Hydrocarbon-bearing sand units in San Jorge basin, Argentina, exhibit a wide range of spatial variability and thickness. In view of this, a typical well is planned to vertically intersect as many sand units as possible. There are several problems faced by the petrophysicist in assessing whether a given sand unit should be perforated:
discrimination between oil- and water-bearing sands is not trivial because of very low-salinity water,
there exist substantial vertical variations of effective porosity within an individual sand because of shale laminations, and
it is often impossible to assess lateral extent away from the well.
We have successfully addressed most of these difficulties with an interpretation procedure centered on the 2D inversion of wireline array induction data. Two-dimensional inversion of array-induction data is necessary for the accurate estimation of shallow and deep resistivities, as well as the invasion length in light of significant shoulder-bed effects. This procedure has been complemented with the use of borehole nuclear magnetic resonance (NMR) data to provide estimates of effective porosity within individual sand units. Finally, we have made use of geostatistical inversion of 3D post-stack seismic data to estimate the lateral extent of hydrocarbon- bearing sands laterally away from wells. We present several application examples that yield results consistent with borehole testing and production data.
Located in the heart of Patagonia, and extending from the Atlantic Ocean to the Andean foothills, San Jorge basin accounts for 32% of the hydrocarbon production in Argentina (see Fig. 1). The origin and subsequent geological evolution of the basin are caused by the rift process responsible for the opening of the Atlantic Ocean in early Jurassic times. Accumulation of terrigeneous sediments continued until well into early Cretaceous times.1 Clastic deposition in the hydrocarbon-producing zone is characterized by thick shale laminations of lacustrine and flood-plain origin, interspersed with much thinner and laterally sparse sand units that today serve as hydrocarbon reservoirs. The relatively small concentration of sand units in the sedimentary column is explained by their ephemeral fluvial origin, which could only account for effective clastic accumulations between 0.5 and 15 m (but predominantly thinner than 4 m). Starting in early Cretaceous times, Andean tectonism caused yet another significant perturbation of the sedimentary column in the form of finely laminated deposits of pyroclastic origin (tuffs) associated with intermittent pulses of volcanic activity. These pyroclasts ranged anywhere from thin ash beds to welded tuffs several meters thick. The presence of tuffs significantly altered the original petrophysical properties of existing sand units. Subsequent structural deformation also adversely modified the already marginal porosity and permeability of the sands and caused extensive fracture damage to the existing tuff units.

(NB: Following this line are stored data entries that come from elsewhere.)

/-- The record, which is valid now, is the same whatever stood there before, and no result is valid (R23, R224). -/
theorem sameVisible_startSession (c : Coef) : SameVisible (s.startSession c) (t.startSession c) := by
  obtain ⟨hstatus, hcause, hinbox, houtbox, hmicro, _, hsample, _⟩ := h
  exact ⟨congrArg (fun v => clearFlags (setFlags v calMask) outMask) hstatus, hcause, hinbox, houtbox, hmicro,
    fun _ => rfl, by simpa using hsample, by simp⟩

/-- The results, which are valid now, are the same whatever stood there before (R225). -/
theorem sameVisible_storeResults (r : Results) : SameVisible (s.storeResults r) (t.storeResults r) := by
  obtain ⟨hstatus, hcause, hinbox, houtbox, hmicro, hcoef, hsample, _⟩ := h
  exact ⟨congrArg (setFlags · outMask) hstatus, hcause, hinbox, houtbox, hmicro, by simpa using hcoef,
    by simpa using hsample, fun _ => rfl⟩

end

/-! ### Outcomes that no host can tell apart -/

/-- Where the first outcome is a next state, the second is one too, and they agree on all that is valid. -/
def SameOutcome (a b : StepResult) : Prop := ∀ s', a = .next s' → ∃ t', b = .next t' ∧ SameVisible s' t'

theorem SameOutcome.next {s t : State} (h : SameVisible s t) : SameOutcome (.next s) (.next t) := by
  rintro _ ⟨⟩
  exact ⟨t, rfl, h⟩

/-- A branch on a test that both states answer alike. -/
theorem SameOutcome.ite {c d : Bool} {a a' b b' : StepResult} (hcd : c = d) (htrue : c = true → SameOutcome a a')
    (hfalse : SameOutcome b b') : SameOutcome (if c then a else b) (if d then a' else b') := by
  subst hcd
  cases c with
  | true => exact htrue rfl
  | false => exact hfalse

section

variable {s t : State} (h : SameVisible s t)

include h

theorem SameOutcome.raise (k : Cause) : SameOutcome (.next (s.raise k)) (.next (t.raise k)) :=
  .next (sameVisible_raise h k)

theorem SameOutcome.unlessFaulted {a b : StepResult} (hbody : SameOutcome a b) :
    SameOutcome (unlessFaulted s a) (unlessFaulted t b) :=
  .ite (faulted_of_sameVisible h) (fun _ => .next (sameVisible_respond h _)) hbody

/-! ### The commands -/

/-- An image is answered only where the register's group holds a value (R27, R232). -/
theorem SameOutcome.succeed_image {r : Reg} (hvalid : s.groupValid r.group = true) :
    SameOutcome (succeed (.image (s.image r)) s) (succeed (.image (t.image r)) t) := by
  rw [image_of_sameVisible h hvalid]
  exact .next (sameVisible_respond h _)

theorem execRdreg_sameOutcome (idx : Byte) : SameOutcome (execRdreg idx s) (execRdreg idx t) := by
  unfold execRdreg
  cases regOfIndex idx with
  | none => exact .unlessFaulted h (.raise h _)
  | some r =>
    cases r with
    | status | cause => exact .succeed_image h rfl
    | _ => exact .unlessFaulted h (.ite (groupValid_of_sameVisible h _) (.succeed_image h) (.raise h _))

theorem execDecodeCal_sameOutcome (b24 b1 b7 : Block) :
    SameOutcome (execDecodeCal b24 b1 b7 s) (execDecodeCal b24 b1 b7 t) := by
  refine .unlessFaulted h ?_
  cases decodeCalibration b24 b1 b7 with
  | ok c => exact .next (sameVisible_respond (sameVisible_startSession h c) _)
  | error k => exact .raise h k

In this paper, we focus our attention on oil-producing sand units within the Bajo Barreal formation (mid- and upper-Cretaceous age), buried at depths between 1200 and 2900 m. Fig. 2 is an outcrop of the Bajo Barreal formation showing a representative sand/shale/tuff sequence with bed thicknesses similar to those encountered in the hydrocarbon-producing zone. A close-up view of an individual sand unit, shown in Fig. 3, exhibits a fluvial cross-bedding structure and is bounded by clastic debris and tuff units above and below.
The petrophysical interpretation of well-log data in San Jorge basin is not trivial. Not only are shale and tuff laminations in sand units difficult to detect and quantify, but the low salinity of connate water also makes it hard to differentiate water- from oil-bearing sands with their resistivity signatures alone. To compound this problem, fractured tuff units and associated debris have a tendency to develop resistivity and spontaneous potential (SP) responses similar to those of permeable sands. Sampling of formation fluids also has evidenced substantial variations in the salinity of connate water, making it extremely difficult to assess fluid saturations by traditional means, even with the help of core data. The presence of shale and tuff debris in sands causes significant variations in the sand's effective porosity and permeability. Several approaches have been put forth to solve this problem. Most notably, Khatchikian and Breda2 have used array-induction data to differentiate oil-bearing from water-bearing sands, as well as to predict fluid production in tuffaceous sandstones. Their procedure makes use of the ratio between the short and long spacings of array-induction measurements to characterize both the mud-filtrate-invasion process and the formation fluids. Corbelleri et al.3 and Solanet et al.4 have reported the use of NMR measurements to perform petrophysical evaluations of tuffaceous sands in San Jorge basin. The proposed method has been used successfully to predict effective saturations and porosities in highly laminated sands; it also has been used to predict production enhancement with hydrofracturing operations. A thorough technical review of these petrophysical projects in San Jorge basin shows that when properly interpreted, array-induction measurements can provide a quantitative indication of types of fluid and mud-filtrate invasion in permeable sands, and that NMR measurements can provide an assessment of effective porosities and fluid saturations.